By Her Voice: On Madeline Miller's Re-telling of the Myth of Circe (Part I)
Circe is one the most compelling figures of ancient mythology; nonetheless, she is the first representation of the witch that can be found in “Western” literature, creating several of the tropes that will be used throughout the centuries to depict women who are pointed at as witches. Circe's popularity can be detected by looking at diverse art forms, from paintings to cinema, and while in older representations Circe has been represented as a sorceress, as a concrete danger to men. At least from the 19th century, a new interest in this figure had become evident. Countless, then, had been the re-framings of the story of Circe, of her persona, from a feminist lens, in an attempt to call mythology into question and make readers reflect upon how they used to think about women – and how, not much, has changed. Among the re-telling that has been done in the literature of the figure of Circe, starting from antiquity with Apollonius Rhodius's Argonautica and Ovid's Metamorphoses, one of the most interesting ones is written by Madeline Miller who, after winning an “Orange Prize for Fiction” with her The Song of Achilles (2011), decided to venture in a new myth re-writing in her second book titled Circe (2018).
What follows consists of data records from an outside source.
-- ==== Sys2Proof/Laws/Decode.lean ====
section
/-! SUPPORT. The operand fields and the formats of R105, and the bits of a control word (R91) in any
layout: reading back what was placed, and rebuilding a word from what was read. -/

namespace Sys2Proof

/-- A mask's complement tells which bits are 0. -/
theorem getLsbD_of_mask (m w : OpWord) (h : w &&& ~~~m = 0) (i : Nat) (hi : i < 32)
    (hm : m.getLsbD i = false) : w.getLsbD i = false := by
  have := congrArg (fun z => z.getLsbD i) h
  simp only [BitVec.getLsbD_and, BitVec.getLsbD_not, hm, hi] at this
  simpa using this

/-- The bits of a word of a known opcode and format. -/
theorem getLsbD_of_format (w m : OpWord) (op : BitVec 4) (ho : w.extractLsb' 28 4 = op)
    (hm : w &&& ~~~m = 0) (i : Nat) (hi : i < 32) :
    w.getLsbD i = if 28 ≤ i then op.getLsbD (i - 28) else (m.getLsbD i && w.getLsbD i) := by
  split
  · rw [← ho, BitVec.getLsbD_extractLsb']
    simp [show i - 28 < 4 by omega, show 28 + (i - 28) = i by omega]
  · cases hh : m.getLsbD i
    · simp [getLsbD_of_mask m w hm i hi hh]
    · simp

section
variable (w : OpWord) (op : BitVec 4) (ho : w.extractLsb' 28 4 = op)
include ho

theorem rebuild_OPN (hm : w &&& ~~~maskOPN = 0) : opcodeBits op = w := by
  apply BitVec.eq_of_getLsbD_eq; intro i hi
  rw [getLsbD_of_format w _ op ho hm i hi]; clear hm ho
  interval_cases i <;> simp [maskOPN, opcodeBits]

theorem rebuild_OPB (hm : w &&& ~~~maskOPB = 0) : opcodeBits op ||| placeByte (fieldByte w) = w := by
  apply BitVec.eq_of_getLsbD_eq; intro i hi
  rw [getLsbD_of_format w _ op ho hm i hi]; clear hm ho
  interval_cases i <;> simp [maskOPB, opcodeBits, placeByte, fieldByte]

theorem rebuild_OPA (hm : w &&& ~~~maskOPA = 0) : opcodeBits op ||| placeA (fieldA w) = w := by
  apply BitVec.eq_of_getLsbD_eq; intro i hi
  rw [getLsbD_of_format w _ op ho hm i hi]; clear hm ho
  interval_cases i <;> simp [maskOPA, opcodeBits, placeA, fieldA]

theorem rebuild_OPR (hm : w &&& ~~~maskOPR = 0) : opcodeBits op ||| placeAddr (fieldAddr w) = w := by
  apply BitVec.eq_of_getLsbD_eq; intro i hi
  rw [getLsbD_of_format w _ op ho hm i hi]; clear hm ho
  interval_cases i <;> simp [maskOPR, opcodeBits, placeAddr, fieldAddr]

theorem rebuild_OPRB (hm : w &&& ~~~maskOPRB = 0) :
    opcodeBits op ||| placeAddr (fieldAddr w) ||| placeByte (fieldByte w) = w := by
  apply BitVec.eq_of_getLsbD_eq; intro i hi
  rw [getLsbD_of_format w _ op ho hm i hi]; clear hm ho
  interval_cases i <;> simp [maskOPRB, opcodeBits, placeAddr, fieldAddr, placeByte, fieldByte]

theorem rebuild_OPC (hm : w &&& ~~~maskOPC = 0) :
    opcodeBits op ||| placePresc (fieldPresc w) ||| placeScl (fieldScl w) = w := by
  apply BitVec.eq_of_getLsbD_eq; intro i hi
  rw [getLsbD_of_format w _ op ho hm i hi]; clear hm ho
  interval_cases i <;> simp [maskOPC, opcodeBits, placePresc, fieldPresc, placeScl, fieldScl]

end

/-- The opcode of a word built from an opcode and operands below bit 28. -/
theorem opcode_of_placed (op : BitVec 4) (x : OpWord) (h : x &&& 0xF0000000#32 = 0) :
    (opcodeBits op ||| x).extractLsb' 28 4 = op := by
  apply BitVec.eq_of_getLsbD_eq; intro i hi
  have hx : x.getLsbD (28 + i) = false := by
    have := congrArg (fun z => z.getLsbD (28 + i)) h
    simp only [BitVec.getLsbD_and] at this
    have h3 : (0xF0000000#32).getLsbD (28 + i) = true := by interval_cases i <;> rfl
    simpa [h3] using this
  interval_cases i <;> simp_all [opcodeBits]

/-! ### The bits of a control word -/

theorem getLsbD_bitAt (k j : Fin 8) (b : Bool) : (bitAt k b).getLsbD j = (b && decide (j = k)) := by
  revert k j b; decide

/-- A layout gives every bit a field. -/
theorem CtrlLayout.WellFormed.mem_bits {L : CtrlLayout} (hL : L.WellFormed) (j : Fin 8) :
    j ∈ L.bits := by
  have : L.bits.toFinset = Finset.univ :=
    Finset.eq_univ_of_card _ (by rw [List.toFinset_card_of_nodup hL]; rfl)
  rw [← List.mem_toFinset, this]
  exact Finset.mem_univ j

/-- Every bit of a control word reads back as it was placed. -/
structure ReadsBack (L : CtrlLayout) (v : Byte) (i e s p w n q : Bool) : Prop where
  int : ctrlI L v = i
  ea : ctrlE L v = e
  sta : ctrlS L v = s
  sto : ctrlP L v = p
  wc : ctrlW L v = w
  en : ctrlN L v = n
  rsv : ctrlR L v = false
  ie : ctrlQ L v = q

section
variable {L : CtrlLayout} (hL : L.WellFormed) (i e s p w n q : Bool)
include hL

theorem ctrlWord_readsBack : ReadsBack L (ctrlWord L i e s p w n q) i e s p w n q := by
  have h : L.bits.Pairwise fun a b => a ≠ b ∧ b ≠ a := List.Pairwise.imp (fun h => ⟨h, h.symm⟩) hL
  simp only [CtrlLayout.bits, List.pairwise_cons, List.mem_cons, forall_eq_or_imp] at h
  constructor <;>
    simp only [ctrlI, ctrlE, ctrlS, ctrlP, ctrlW, ctrlN, ctrlR, ctrlQ, ctrlWord, BitVec.getLsbD_or,
      getLsbD_bitAt] <;>
    simp [h]

@[simp] theorem ctrlI_ctrlWord : ctrlI L (ctrlWord L i e s p w n q) = i :=
  (ctrlWord_readsBack hL i e s p w n q).int
@[simp] theorem ctrlE_ctrlWord : ctrlE L (ctrlWord L i e s p w n q) = e :=
  (ctrlWord_readsBack hL i e s p w n q).ea
@[simp] theorem ctrlS_ctrlWord : ctrlS L (ctrlWord L i e s p w n q) = s :=
  (ctrlWord_readsBack hL i e s p w n q).sta
@[simp] theorem ctrlP_ctrlWord : ctrlP L (ctrlWord L i e s p w n q) = p :=
  (ctrlWord_readsBack hL i e s p w n q).sto
@[simp] theorem ctrlW_ctrlWord : ctrlW L (ctrlWord L i e s p w n q) = w :=
  (ctrlWord_readsBack hL i e s p w n q).wc
@[simp] theorem ctrlN_ctrlWord : ctrlN L (ctrlWord L i e s p w n q) = n :=
  (ctrlWord_readsBack hL i e s p w n q).en
@[simp] theorem ctrlR_ctrlWord : ctrlR L (ctrlWord L i e s p w n q) = false :=
  (ctrlWord_readsBack hL i e s p w n q).rsv
@[simp] theorem ctrlQ_ctrlWord : ctrlQ L (ctrlWord L i e s p w n q) = q :=
  (ctrlWord_readsBack hL i e s p w n q).ie

end

/-- Every control word with `r = 0` is the word of its own bits. -/
theorem ctrlWord_of_bits {L : CtrlLayout} (hL : L.WellFormed) (v : Byte) (h : ctrlR L v = false) :
    ctrlWord L (ctrlI L v) (ctrlE L v) (ctrlS L v) (ctrlP L v) (ctrlW L v) (ctrlN L v) (ctrlQ L v) =
      v := by
  have hr := ctrlWord_readsBack hL (ctrlI L v) (ctrlE L v) (ctrlS L v) (ctrlP L v) (ctrlW L v)
    (ctrlN L v) (ctrlQ L v)
  refine BitVec.eq_of_getLsbD_eq fun j hj => ?_
  have hm := hL.mem_bits ⟨j, hj⟩
  simp only [CtrlLayout.bits, List.mem_cons, List.not_mem_nil, or_false] at hm
  rcases hm with e | e | e | e | e | e | e | e <;> obtain rfl := congrArg Fin.val e
  exacts [hr.int, hr.ea, hr.sta, hr.sto, hr.wc, hr.en, hr.rsv.trans h.symm, hr.ie]

/-! ### A control word's class by its bits -/

section
variable {L : CtrlLayout} (hL : L.WellFormed)
include hL

theorem decodeCtrl_config (e p w n q : Bool) :
    decodeCtrl L (ctrlWord L false e false p w n q) = .ok (.ctrlConfig e p w n q) := by
  simp [decodeCtrl, hL]

theorem decodeCtrl_continue (e w q : Bool) :
    decodeCtrl L (ctrlWord L true e false false w true q) = .ok (.ctrlContinue e w q) := by
  simp [decodeCtrl, hL]

theorem decodeCtrl_start (e w q : Bool) :
    decodeCtrl L (ctrlWord L true e true false w true q) = .ok (.ctrlStart e w q) := by
  simp [decodeCtrl, hL]

theorem decodeCtrl_stop (e w q : Bool) :
    decodeCtrl L (ctrlWord L true e false true w true q) = .ok (.ctrlStop e w q) := by
  simp [decodeCtrl, hL]

end

/-- A control word that decodes is of one of the four classes. -/
theorem decodeCtrl_cases (L : CtrlLayout) (v : Byte) {i : Instr} (h : decodeCtrl L v = .ok i) :
    ctrlR L v = false ∧
    ((ctrlI L v = false ∧ ctrlS L v = false ∧
        i = .ctrlConfig (ctrlE L v) (ctrlP L v) (ctrlW L v) (ctrlN L v) (ctrlQ L v)) ∨
      (ctrlI L v = true ∧ ctrlN L v = true ∧
        ((ctrlS L v = false ∧ ctrlP L v = false ∧ i = .ctrlContinue (ctrlE L v) (ctrlW L v) (ctrlQ L v)) ∨
          (ctrlS L v = true ∧ ctrlP L v = false ∧ i = .ctrlStart (ctrlE L v) (ctrlW L v) (ctrlQ L v)) ∨
          (ctrlS L v = false ∧ ctrlP L v = true ∧ i = .ctrlStop (ctrlE L v) (ctrlW L v) (ctrlQ L v))))) := by
  unfold decodeCtrl at h
  split at h <;> cases h <;> simp_all

end Sys2Proof
end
Miller's depiction of Circe is without a doubt a feminist one: One sees the events told in Homer's Odyssey of the sorceress of Aiaia from the standpoint of Circe herself. By recovering a female secondary character and putting it at the center of the story and of the action, by giving this very same character a background (hi)story, while also allowing her to speak out for herself, Miller's work can be inserted in the feminist literary concept of “herstory”. This notion, which gained momentum since the 1970s, is used to indicate the necessity of writing or rewriting stories from the female gaze, in order to «put [ourselves] into the text – as into the world and into history» (Cixous 1976, 875).
Circe in the Odyssey
To fully appreciate the re-imagination of the figure of Circe, and to better understand the contemporary ramification of this character, one must start from her first-ever depiction. The episode of Circe is a rather short one, and it is characterized by the change that the sorceress of Aiaia goes through in her relationship with Odysseus (and his crew-mates): From a seductive temptress, always ready to use her magic and her pharmaka unto unfortunate victims, to a hospitable and proper woman, prepared to open her house and give advice to a lot of men. In fact, as soon as Odysseus and his men arrive, the hero explores the island, and he finds a house with smoke coming out of the chimney, meaning that somebody is living there. Thus, Odysseus sends some of his men to ask for hospitality, and they are immediately attracted by a woman's voice singing beautifully. Circe invites them in, and feeds them with delicious food and wine; what the men do not suspect is that the goddess has malicious intentions: After they have drunk the drugged beverage, Circe speaks the magic words and they are transformed into swine.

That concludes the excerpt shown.